StudySmarter Expert Advice🤫
We think this is how you could land SSO Study Start-Up Manager
✨Network Like a Pro
Get out there and connect with people in the industry! Attend events, join online forums, and don’t be shy about reaching out to professionals on LinkedIn. We all know that sometimes it’s not just what you know, but who you know that can help you land that dream job.
✨Ace the Interview
Prepare for your interviews by researching the company and the role inside out. We recommend practising common interview questions and even doing mock interviews with friends. Show them your passion for the SSO Study Start-Up Manager role and how you can contribute to their success!
✨Follow Up
After your interview, don’t forget to send a thank-you email! It’s a great way to show your appreciation and reiterate your interest in the position. We believe this small gesture can make a big difference in keeping you top of mind for the hiring team.
✨Apply Through Our Website
Make sure to apply directly through our website for the best chance at landing the job. We keep our listings updated and it shows your commitment to joining our team. Plus, it’s super easy to navigate and submit your application!
We think you need these skills to ace SSO Study Start-Up Manager
Some tips for your application 🫡
Tailor Your CV:Make sure your CV is tailored to the SSO Study Start-Up Manager role. Highlight your experience in clinical operations and project management, and don’t forget to mention any relevant qualifications or skills that match the job description.
Craft a Compelling Cover Letter:Your cover letter is your chance to shine! Use it to explain why you’re the perfect fit for this role. Mention specific experiences that demonstrate your ability to manage study start-up activities and collaborate with global teams.
Showcase Your Teamwork Skills:Since this role involves close collaboration with various stakeholders, make sure to highlight your teamwork and communication skills. Share examples of how you've successfully worked in a matrix environment to achieve project goals.
Apply Through Our Website:We encourage you to apply through our website for the best chance of getting noticed. It’s super easy, and you’ll be able to keep track of your application status directly!
How to prepare for a job interview at Novartis UK
✨Know Your Stuff
Make sure you brush up on the specifics of clinical trial processes and regulations, especially GCP/ICH guidelines. Familiarise yourself with Novartis' approach to study start-up activities so you can speak confidently about how your experience aligns with their expectations.

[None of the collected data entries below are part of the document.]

-- ==== Sys2Proof/Machine/Net.lean ====
section
/-! DEFINITION. The network ports (10): frames, the host queue (R286), receive (R302–R305, R308, R309, R311), stream validation
(R299), transmit (R306, R310), and the links. -/

namespace Sys2Proof.Machine

/-! ### Ports and frames -/

/-- Register of port `p`: its copy lies 0x40 × p further (R313). -/
def netReg (s : State) (off p : Nat) : Word := reg s (off + 0x40 * p)
def netSrc (p : Nat) : BitVec 16 := srcId 1 5 p 0
def netStat (p b : Nat) (s : State) : State := orReg (Reg.NET_STAT0 + 0x40 * p) (flag true b) s
def linkUp (s : State) (p : Nat) : Bool := vget false s.net.up p

/-- What the access layer drops (R284, R285): a bad FCS, then a frame over 1,522 bytes. True where the frame is good. -/
def frameCheck (h : RxHdr) (s : State) : State × Bool :=
  if !linkUp s h.port.val then (s, false)
  else if !h.fcsOk then (netStat h.port.val 2 s, false)
  else if 1522 < h.len then (netStat h.port.val 3 s, false)
  else (s, true)

/-- A frame sent on a port whose link is up. -/
def sendFrame (p kind : Nat) (fields : List Nat) (payload : List Byte) (s : State) : State :=
  if linkUp s p then emit (.frame p kind fields payload) s else s

/-- Frame kinds of `Out.frame`. -/
abbrev frArp : Nat := 1
abbrev frIgmp : Nat := 2
abbrev frIcmp : Nat := 3
abbrev frHost : Nat := 4
abbrev frRtp : Nat := 5
abbrev frLeave : Nat := 6
abbrev frBeacon : Nat := 7

/-- A signed register in picoseconds as 2⁻¹⁶ ns. -/
def psTime (w : Word) : Int := w.toInt * 65536 / 1000

/-- An ingress stamp at the connector (R289, R290): less 44.8 ns and NET_ASYM_RX. -/
def ingress (s : State) (h : RxHdr) : Time := ((h.sfd : Int) - 2936013 - psTime (netReg s Reg.NET_ASYM_RX0 h.port.val)).toNat

/-- The stroke that contains an instant (R40). -/
def strokeAt (s : State) (t : Time) : Nat := t * sps s / Time.second

/-- A big-endian field of `n` bytes of a frame. -/
def beField (bs : List Byte) (i n : Nat) : Nat := leNat ((bs.drop i).take n).reverse

/-- Where the payload of a frame starts, after an 802.1Q tag if there is one, and its EtherType. -/
def etherPay (bs : List Byte) : Nat := if beField bs 12 2 = 0x8100 then 18 else 14
def etherType (bs : List Byte) : Nat := beField bs (etherPay bs - 2) 2

/-- Frames that a port drops unseen (R284): PAUSE, IPv6, and fragments of IPv4. -/
def unsupported (bs : List Byte) : Bool :=
  etherType bs == 0x8808 || etherType bs == 0x86DD || (etherType bs == 0x0800 && beField bs (etherPay bs + 6) 2 % 16384 != 0)

/-! ### Stream entries (R297–R301, R313) -/

def strWord (s : State) (off k : Nat) : Word := actAt s off k
def strCfg (s : State) (k : Nat) : Word := strWord s Reg.STR_CFG k
def strTx (k : Nat) : Bool := decide (512 ≤ k)
def strPort (k : Nat) : Nat := k / 256 % 2
def strDom (s : State) (k : Nat) : Nat := fld (strCfg s k) 30 29
def strBytes (s : State) (k : Nat) : Nat := if bitAt (strCfg s k) 28 then 4 else 3
def strPair (s : State) (k : Nat) : Bool := bitAt (strCfg s k) 25
def strRxofs (s : State) (k : Nat) : Nat := fld (strWord s Reg.STR_OFS k) 9 0
def strAt (s : State) (k : Nat) : Stream := tget {} s.net.streams k
def putStr (k : Nat) (x : Stream) (s : State) : State := { s with net := { s.net with streams := tset {} s.net.streams k x } }
def strStat (k b : Nat) (s : State) : State := orRegAt Reg.STR_STAT k (flag true b) s

/-- Samples per packet (R298). -/
def ptBase (pt : Nat) : Nat := if pt = 0 then 6 else if pt = 1 then 12 else if pt = 2 then 16 else 48
def strP (s : State) (k : Nat) : Nat := ptBase (fld (strCfg s k) 27 26) * 2 ^ strDom s k

/-- Network channel of channel `i` of an entry: port × 1,024 + channel (R301). -/
def strChan (s : State) (k i : Nat) : Nat := 1024 * strPort k + strCh0 s k + i

/-- A group is multicast. -/
def isGroup (a : Word) : Bool := fld a 31 28 == 14

/-- The receive entries' groups on a port: port-1 partners of pairs included (R285, R308). -/
def groupsOn (s : State) (p : Nat) : List Word :=
  ((s.net.streams.filter fun e => e.2.en && e.2.on && !strTx e.1).flatMap fun e =>
    (if strPort e.1 = p then [strWord s Reg.STR_ADDR e.1] else [])
      ++ (if p = 1 ∧ strPort e.1 = 0 ∧ strPair s e.1 then [strWord s Reg.STR_ADDR (e.1 + 256)] else [])).filter isGroup

/-- IGMP version of a port as a field of the frame. -/
def igmpv (s : State) (p : Nat) : Nat := if bitAt (netReg s Reg.NET_CFG0 p) 28 then 2 else 3

/-- IGMP_QUERY (R285): membership reports for every enabled receive group of the port. -/
def igmpQuery (fr : RxFrame) (s : State) : State :=
  let p := fr.hdr.port.val
  let c := frameCheck fr.hdr s
  if c.2 then
    sendFrame p frIgmp (igmpv c.1 p :: (groupsOn c.1 p).map (·.toNat)) (Config.replyFrame frIgmp fr.bytes) c.1
  else c.1
def execIgmpQuery (fr : RxFrame) (s : State) : Host.Outcome State Fault Refusal := done (igmpQuery fr s)

/-- Reports and leaves the device sends unasked (R285). -/
def groupFrame (kind k : Nat) (s : State) : State :=
  let f (p key : Nat) (s : State) : State :=
    let g := strWord s Reg.STR_ADDR key
    if isGroup g then sendFrame p kind [igmpv s p, g.toNat] [] s else s
  let s := f (strPort k) k s
  if strPort k = 0 ∧ strPair s k then f 1 (k + 256) s else s

/-! ### The host queue (R286) -/

def hqSize (s : State) (off : Nat) : Nat := 2 ^ Nat.min 10 (Nat.max 4 (fld (reg s off) 4 0))

/-- A good frame that the port does not claim goes to the receive ring (R285, R286). -/
def hostQueue (h : RxHdr) (bytes : List Byte) (s : State) : State :=
  let p := h.port.val
  if unsupported bytes then s
  else
    let n := hqSize s Reg.NET_HQ_RXSIZE
    let rd := (reg s Reg.NET_HQ_RXRD).truncate 11
    if n ≤ (s.net.rxWr - rd).toNat then netStat p 4 s
    else
      let a := centralAddr ((reg s Reg.NET_HQ_RXBASE).toNat + s.net.rxWr.toNat % n * 2048)
      let ts := stampWords (ingress s h)
      let head := (place p 15 ||| wOf (bytes.length % 2048)) :: [ts.getD 0 0#32, ts.getD 1 0#32, ts.getD 3 0#32]
      let bs := (head.flatMap leBytes ++ bytes).take 2048
      let r := writeRun .net (fun _ => true) (cut a bs.length) bs s
      irqLatch 4 { r.1 with net := { r.1.net with rxWr := r.1.net.rxWr + 1 } }

/-- HOST_QUEUE_RX (R286). -/
def hostQueueRx (fr : RxFrame) (s : State) : State :=
  let c := frameCheck fr.hdr s
  if c.2 then hostQueue fr.hdr fr.bytes c.1 else c.1
def execHostQueueRx (fr : RxFrame) (s : State) : Host.Outcome State Fault Refusal := done (hostQueueRx fr s)

/-- Replies of the device (R285) to a request that names NET_IP, at byte `at_` of the frame's payload: the kind and what the protocol puts
into them (log entry 5). A request for another address is the host's. -/
def reply (kind at_ : Nat) (fr : RxFrame) (s : State) : State :=
  let c := frameCheck fr.hdr s
  let p := fr.hdr.port.val
  if !c.2 then c.1
  else if beField fr.bytes (etherPay fr.bytes + at_) 4 = (netReg s Reg.NET_IP0 p).toNat then
    sendFrame p kind [] (Config.replyFrame kind fr.bytes) c.1
  else hostQueue fr.hdr fr.bytes c.1

/-- ARP_REQUEST (R285): the target protocol address. -/
def execArpRequest (fr : RxFrame) (s : State) : Host.Outcome State Fault Refusal := done (reply frArp 24 fr s)
/-- ICMP_ECHO (R285): the destination address. -/
def execIcmpEcho (fr : RxFrame) (s : State) : Host.Outcome State Fault Refusal := done (reply frIcmp 16 fr s)

/-- NET_HQ_TXDB (R286): a value that moves back or overfills the ring is ignored (R53). -/
def hqTxdb (v : Word) (s : State) : State :=
  let p : BitVec 11 := v.truncate 11
  let n := hqSize s Reg.NET_HQ_TXSIZE
  let d := (p - s.net.txRd).toNat
  if d ≤ n ∧ (s.net.txProd - s.net.txRd).toNat ≤ d then { s with net := { s.net with txProd := p } } else s
def execNetHqTxdb (_m : Master) (v : Word) (s : State) : Host.Outcome State Fault Refusal := done (hqTxdb v s)

/-- HQ_TX_SEND (R286): the oldest entry of the transmit ring leaves, with the FCS that the device computes. -/
def hqTxSend (s : State) : State :=
  if s.net.txRd = s.net.txProd then s
  else
    let a := centralAddr ((reg s Reg.NET_HQ_TXBASE).toNat + s.net.txRd.toNat % hqSize s Reg.NET_HQ_TXSIZE * 2048)
    let h := readRun .net (cut a 4) s
    let w := leNat h.2.1
    let r := readRun .net (cut (a + 16) (Nat.min 2032 (w % 2048))) h.1
    let s := { r.1 with net := { r.1.net with txRd := r.1.net.txRd + 1 } }
    sendFrame (bitsOf w 15 15) frHost [] (r.2.1 ++ leBytes (crc32 r.2.1)) s
def execHqTxSend (s : State) : Host.Outcome State Fault Refusal := done (hqTxSend s)

/-! ### The jitter store (R302) -/

def jitterBase (s : State) : Nat := (reg s Reg.NET_JBASE).toNat * 0x800000

/-- The store of R302 is available (R299 reason 7). -/
def jitterOk (s : State) : Bool := dramReady s && decide (jitterBase s + 0x800000 ≤ dramBytes s)

def jitterAddr (s : State) (ch m : Nat) : Nat := dramBase + jitterBase s + ch * 4096 + 4 * (m % 1024)
def markKey (ch m : Nat) : Nat := ch * 1024 + m % 1024
def markAt (s : State) (ch m : Nat) : Option Stored := tget none s.net.marks (markKey ch m)

/-- Sample `m` of a channel is stored. -/
def isStored (s : State) (ch m : Nat) : Bool := match markAt s ch m with
  | some x => x.m == m
  | none => false

/-- Media index of sample `i` of a packet (R302), from stroke `c` of its ingress stamp. -/
def mediaIndex (s : State) (k : Nat) (ts : Word) (c i : Nat) : Int :=
  let n := domN (strDom s k)
  let c0 := n * c
  (c0 : Int) + (ts - strWord s Reg.STR_TSOFS k + wOf i - wOf c0).toInt

/-- A sample of a channel is placed: the first copy stays, except that a newer epoch replaces an older one's (R302, R308, R311). -/
def placeSample (ch m : Nat) (epoch : Option Word) (v : Word) (s : State) : State :=
  let keep := match markAt s ch m with
    | some x => x.m == m && (match epoch with
      | some e => decide ((e - x.epoch).toInt ≤ 0)
      | none => true)
    | none => false
  if keep then s
  else
    let r := (memBurst (writeBurst .net (jitterAddr s ch m) ((leBytes v).map some)) s).1
    if r.resp = rPass then
      { r.s with net := { r.s.net with marks := tset none r.s.net.marks (markKey ch m) (some ⟨m, epoch.getD 0#32⟩) } }
    else r.s

/-- Sample of a payload in network byte order, as a word (R297). -/
def payloadWord (b : Nat) (bs : List Byte) (at_ : Nat) : Word :=
  wOf (leNat ((List.replicate (4 - b) 0#8) ++ ((bs.drop at_).take b).reverse))

/-- Sample `i` of a packet, of all its channels (R302): late and early samples are dropped. -/
def placeIndex (k : Nat) (pk : MediaPacket) (t : Time) (c i : Nat) (s : State) : State :=
  let n := domN (strDom s k)
  let m := mediaIndex s k pk.ts c i
  let u := (m + strRxofs s k) / n
  let due : Int := (strokeStart (sps s) (u + 1).toNat : Int) - 2000 * Time.ns
  if m < 0 then s
  else if due < t then
    let x := strAt s k
    let late := if (s.eng.stroke.toNat : Int) ≤ u && !x.late.contains u.toNat then x.late ++ [u.toNat] else x.late
    strStat k 2 (putStr k { x with lateN := satInc max32 x.lateN, late } s)
  else if (c : Int) + 1024 / n - 2 < u then strStat k 4 s
  else
    let b := strBytes s k
    (List.range (strNch s k)).foldl (fun s ch =>
      placeSample (strChan s k ch) m.toNat (if bitAt (strCfg s k) 23 then pk.epoch else none)
        (payloadWord b pk.payload (b * (i * strNch s k + ch))) s) s

/-- The key whose filters an entry applies on a port (R305, R308). -/
def filterKey (s : State) (k p : Nat) : Option Nat :=
  if strPort k = p then some k else if strPort k = 0 && p == 1 && strPair s k then some (k + 256) else none

/-- A receive entry takes a packet (R305). -/
def takes (s : State) (k : Nat) (pk : MediaPacket) : Bool :=
  match filterKey s k pk.hdr.port.val with
  | none => false
  | some f =>
    let any0 (w v : Word) := w == 0#32 || w == v
    let pt := fld (strWord s Reg.STR_UDP f) 6 0
    let unit := strNch s k * strBytes s k
    strWord s Reg.STR_ADDR f == pk.dstIp && fld (strWord s Reg.STR_UDP f) 31 16 == pk.dstPort.toNat
      && any0 (strWord s Reg.STR_SRCIP f) pk.srcIp && any0 (strWord s Reg.STR_SSRC f) pk.ssrc
      && (pt == 0 || pt == pk.pt.toNat)
      && (!bitAt (strCfg s k) 22 || pk.vlan == some (BitVec.ofNat 12 (fld (strCfg s k) 11 0)))
      && pk.payload.length != 0 && unit != 0 && pk.payload.length % unit == 0
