/-- MARKER (R341). -/
def marker (h : TwinHdr) (image : BitVec 64) (s : State) : State :=
  let c := linkFrame h s
  if !c.2 then c.1 else heartbeat .link h.flags h.epoch h.stroke (h.epoch - s.twin.epoch).toInt (peerCheck h.flags.seat image c.1)
def execMarker (h : TwinHdr) (imageId : BitVec 64) (s : State) : Host.Outcome State Fault Refusal := done (marker h imageId s)

/-- LEASE_PIN_WORD (R342): its epoch is the peer epoch whose low 4 bits it carries; the stroke is that of arrival. -/
def leasePin (w : BitVec 8) (stopOk : Bool) (s : State) : State :=
  if !stopOk || s.sys.vio.getLsbD 5 then s
  else
    let e4 : BitVec 4 := w.extractLsb' 4 4
    let near (x : Word) : Int := (e4 - x.extractLsb' 0 4).toInt
    let f : TwinFlags := { hold := w.getLsbD 0, ready := w.getLsbD 1, inSync := w.getLsbD 2, handover := w.getLsbD 3, seat := !seatB s }
    heartbeat .pins f (s.twin.peerEpoch + wInt (near s.twin.peerEpoch)) s.eng.stroke (near s.twin.epoch) s
def execLeasePinWord (bits : BitVec 8) (stopOk : Bool) (s : State) : Host.Outcome State Fault Refusal := done (leasePin bits stopOk s)

/-- BEACON (R342). -/
def beacon (b : Beacon) (s : State) : State :=
  let c := frameCheck b.hdr s
  let s := c.1
  if !c.2 || !isTwin s || !bitAt (reg s Reg.TWIN_BCN_CFG) b.hdr.port.val || fld (reg s Reg.TWIN_BCN_CFG) 31 16 == 0
      || b.magic != 0x5457424E#32 || b.version != 1#8 || b.flags.seat == seatB s || b.image != lo64 (imageId s) then s
  else
    let bad := bitAt (reg s Reg.TWIN_CFG) 30 && b.tag != beaconTag s b.flags.seat b.stroke (beaconBytes b.flags b.epoch b.stroke b.image)
    let d := detect false twinSrc 0x709#12 .note 0#32 bad s
    if d.2 then twinStat 9 d.1
    else heartbeat .beacon b.flags b.epoch b.stroke (b.epoch - s.twin.epoch).toInt d.1
def execBeacon (b : Beacon) (s : State) : Host.Outcome State Fault Refusal := done (beacon b s)

/-- The data bits of a pin word (R342). -/
def pinBits (f : TwinFlags) (e : Word) : BitVec 8 := BitVec.ofNat 8 (flagByte { f with seat := false } + 16 * fld e 3 0)

/-- HEARTBEAT_SEND at FINISH (R341, R342): on each enabled path. -/
def heartbeatSend (s : State) : State :=
  if !member s then s
  else
    let f := ownFlags s
    let e := s.twin.epoch
    let k := s.eng.stroke
    let cfg := reg s Reg.TWIN_BCN_CFG
    let s := if twinPol s 0 then linkSend 1 k (natBytes 8 (imageId s).toNat) s else s
    let s := if twinPol s 1 && !s.sys.vio.getLsbD 5 then emit (.pinWord (pinBits f e)) s else s
    if twinPol s 2 && fld cfg 31 16 != 0 then
      let bs := beaconBytes f e k (lo64 (imageId s))
      let tag := if bitAt (reg s Reg.TWIN_CFG) 30 then beaconTag s f.seat k bs else List.replicate 16 0#8
      [0, 1].foldl (fun s p =>
        if bitAt cfg p then sendFrame p frBeacon [(reg s Reg.TWIN_BCN_IP).toNat, fld cfg 31 16, fld cfg 13 8] (bs ++ tag) s else s) s
    else s

/-- LEASE_EXPIRED (R343): at a FINISH in stroke s, s − L has reached W. -/
def leaseExpired (s : State) : State :=
  let w := if seatB s && !s.twin.peerSeen then 12 else 4
  if member s && !s.twin.hold && s.eng.phase == .finished && decide (s.twin.last.toNat + w ≤ s.eng.stroke.toNat) then
    { s with twin := { s.twin with expired := true } }
  else s
def execLeaseExpired (s : State) : Host.Outcome State Fault Refusal := done (leaseExpired s)

/-- YIELD_COMPLETE (R346): at the CATCH after the ramp. -/
def yieldComplete (s : State) : State :=
  match s.twin.yield with
  | none => s
  | some y =>
    if y.toNat < (coxStroke s).toNat && s.twin.hold then
      coxDrop (twinStat 2 (detect false twinSrc 0x702#12 .degrade 0#32 true s).1)
    else s
def execYieldComplete (s : State) : Host.Outcome State Fault Refusal := done (yieldComplete s)

/-- OFFER (R350): a ready shadow takes cox at the CATCH of H. -/
def offerFrame (h : TwinHdr) (target : BitVec 64) (s : State) : State :=
  let c := linkFrame h s
  let s := c.1
  if c.2 && member s && ready s && decide (s.eng.stroke.toNat < target.toNat) then
    { s with twin := { s.twin with take := some target } }
  else s
def execOffer (h : TwinHdr) (target : BitVec 64) (s : State) : Host.Outcome State Fault Refusal := done (offerFrame h target s)

/-- The peer showed READY within the last 2 strokes (R349). -/
def peerReady (s : State) : Bool := match peerLatest s with
  | some x => x.flags.ready && decide ((coxStroke s).toNat ≤ x.stroke.toNat + 2)
  | none => false

/-- HANDOVER_RELEASE (R349): at the first CATCH after self-diagnosis the holder stops if its peer is ready; else it renews its
offer for the following stroke. -/
def handoverRelease (s : State) : State :=
  match s.twin.release with
  | none => s
  | some r =>
    if !s.twin.hold || (coxStroke s).toNat < r.toNat then s
    else if peerReady s then
      coxDrop (twinStat 1 (detect false twinSrc 0x701#12 .note 0#32 true s).1)
    else
      let n := coxStroke s + 1
      let s := twinStat 6 (detect false twinSrc 0x706#12 .fault 0#32 true s).1
      offerSend n { s with twin := { s.twin with offer := some n, release := some n } }
def execHandoverRelease (s : State) : Host.Outcome State Fault Refusal := done (handoverRelease s)

/-- TWIN_HANDOVER at its application (R351): cox passes at the CATCH of T. -/
def handoverCall (p : Pend) (s : State) : State × Applied :=
  if !member s then (s, .done)
  else
    let release := pbyte p.call.payload 0 = 0
    if s.twin.hold then
      let go := match peerLatest s with
        | some x => x.flags.ready && (!release || x.flags.inSync)
        | none => false
      (if go then coxDrop (twinStat 1 (detect false twinSrc 0x701#12 .note 0#32 true s).1) else twinStat 5 s, .done)
    else if !s.twin.diag && (!release || s.twin.inSync) then (acquire s, .done)
    else (s, .done)

/-- TWIN_HANDOVER (R351). -/
def execTwinHandover (s : State) : Host.Outcome State Fault Refusal := done (applyCall 12#16 false handoverCall s)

✨Show Your Collaborative Spirit
Since this role involves working closely with various teams, be ready to share examples of how you've successfully collaborated in a matrix environment. Highlight your interpersonal skills and any experiences where you’ve led projects or resolved conflicts effectively.
✨Be Ready for Scenario Questions
Prepare for questions that ask how you would handle specific challenges related to study start-up activities. Think about times when you had to coordinate with local IRBs or manage timelines under pressure, and be ready to discuss these scenarios in detail.
✨Demonstrate Your Attention to Detail
This role requires accuracy in documentation and compliance. Bring examples of how you've ensured quality and inspection readiness in previous projects. Discuss your methods for maintaining meticulous records and how you handle submission packages to regulatory bodies.